During World War I, Boutilly maintained a reserve commission with the French Army. During this time, he received the Croix de Guerre with two citations. During the years France was at war, Boutilly reviewed the sections on Algerian and Tunisian forestry for Theodore Salisbury Woolsey Jr.'s book French Forest and Forestry: Tunisia, Algeria, Corsica, which contains an English translation of the Algerian forestry code Boutilly helped develop.

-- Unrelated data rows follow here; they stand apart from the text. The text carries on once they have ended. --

/-- WAIT and SYNC end at once when an end condition holds or no time is given, pushing their status; else the lanes wait
with the bank unchanged, and the waiting instruction ends with its status once its time is up or its condition holds
(R129-R132, R245, R267, R351).
Where it rests on a reading or a choice of the model, log entries 25 and 26 say so. -/
def Obligations.WaitsEndWithAStatus : Prop :=
  ∀ (s : State) (h : HalfId) (k : BitVec 5) (time mask ticket : Cell) (l : List Cell), steady s h k = true → l.length < 15 →
    let b := s.bank h k
    let g := gctx h k
    let u : State := { s with mbx := { s.mbx with cross := sput none s.mbx.cross g.toNat none } }
    let waits (v : State) (w : Waiting) : State := v.onEx h fun e => { e with waiting := some w }
    let starts (c : Instr) (w : Waiting) : Prop := ∃ t, exec c s = .next t ∧ t.bank h k = b ∧ (t.ex h).waiting = some w ∧
      (∀ j, t.bank h j = s.bank h j) ∧ (∀ j, t.bank h.other j = s.bank h.other j)
    (b.ds = time :: mask :: l →
      (∀ c n, waitCause u h k mask false = some (c, n) → c ≠ 4 → RetiresLogged (.wait h) s
        (logged u h k .wait 0 (waitStatus u g c n) 0) h k { b with ds := waitStatus u g c n :: l } (slotsOn b.resume 1)) ∧
      (waitCause u h k mask false = none → (time.extractLsb' 0 32 : BitVec 32) = 0 → RetiresLogged (.wait h) s
        (logged u h k .wait 0 (waitStatus u g 0 0) 0) h k { b with ds := waitStatus u g 0 0 :: l } (slotsOn b.resume 1)) ∧
      (waitCause u h k mask false = none → (time.extractLsb' 0 32 : BitVec 32) ≠ 0 → freshWindow s h → (s.half h).rkn.queue = [] →
        starts (.wait h) ⟨false, mask, time, false⟩)) ∧
    (b.ds = time :: mask :: l → ∀ seen, waitCause (waits s ⟨false, mask, time, seen⟩) h k mask seen = none →
      (time.extractLsb' 0 32 : BitVec 32) ≠ BitVec.allOnes 32 →
      RetiresLogged (.waitEnd h true) (waits s ⟨false, mask, time, seen⟩) (logged s h k .wait 0 (waitStatus s g 0 0) 0) h k
        { b with ds := waitStatus s g 0 0 :: l } (slotsOn b.resume 1)) ∧
    (b.resume.slot.toNat < 5 → b.ds = ticket :: l →
      (statEnds (statOf s h k ticket) = true → RetiresLogged (.sync h) s (logged s h k .sync ticket (statOf s h k ticket) 0) h k
        { b with ds := statOf s h k ticket :: l } (nextWord b.resume)) ∧
      (statEnds (statOf s h k ticket) = false → entryDue s h = false → freshWindow s h →
        (∀ c ∈ (s.half h).rkn.queue, c.state ≠ .finished) → starts (.sync h) ⟨true, ticket, 0, false⟩) ∧
      (statEnds (statOf s h k ticket) = true → RetiresLogged (.sync h) (waits s ⟨true, ticket, 0, false⟩)
        (logged s h k .sync ticket (statOf s h k ticket) 0) h k { b with ds := statOf s h k ticket :: l } (nextWord b.resume)))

===Continuing forestry work in Algiers===
In 1919, Boutilly was promoted to the rank of Conservateur and assumed the roles of Conservator of Water and Forests and Director of the Forestry Department of Algeria. He was next promoted to the senior rank of Inspecteur Général in 1925, keeping his role as Director. In April 1931, he was appointed Director First Class of the General Government of Algeria. His service to forestry was recognized by his promotion to an Officer of the Légion d'Honneur in 1925 and Commander of the Mérite Agricole in 1927.

==Later life==
Boutilly retired from the Forestry Department of Algeria in 1933. Until his death, he was active as Vice President of the Algiers Tourism Syndicate and the Secretary of the Geographic Society of Algiers and North Africa. He was also a member of the Ligue of Reboisement and a proponent of local beekeepers, taking a personal interest in the installation of bee hives in tourism areas within the national forests of Algeria.

Boutilly died following a long illness on March 22, 1934. He is buried in the Algiers European Cemetery on Boulevard Bru.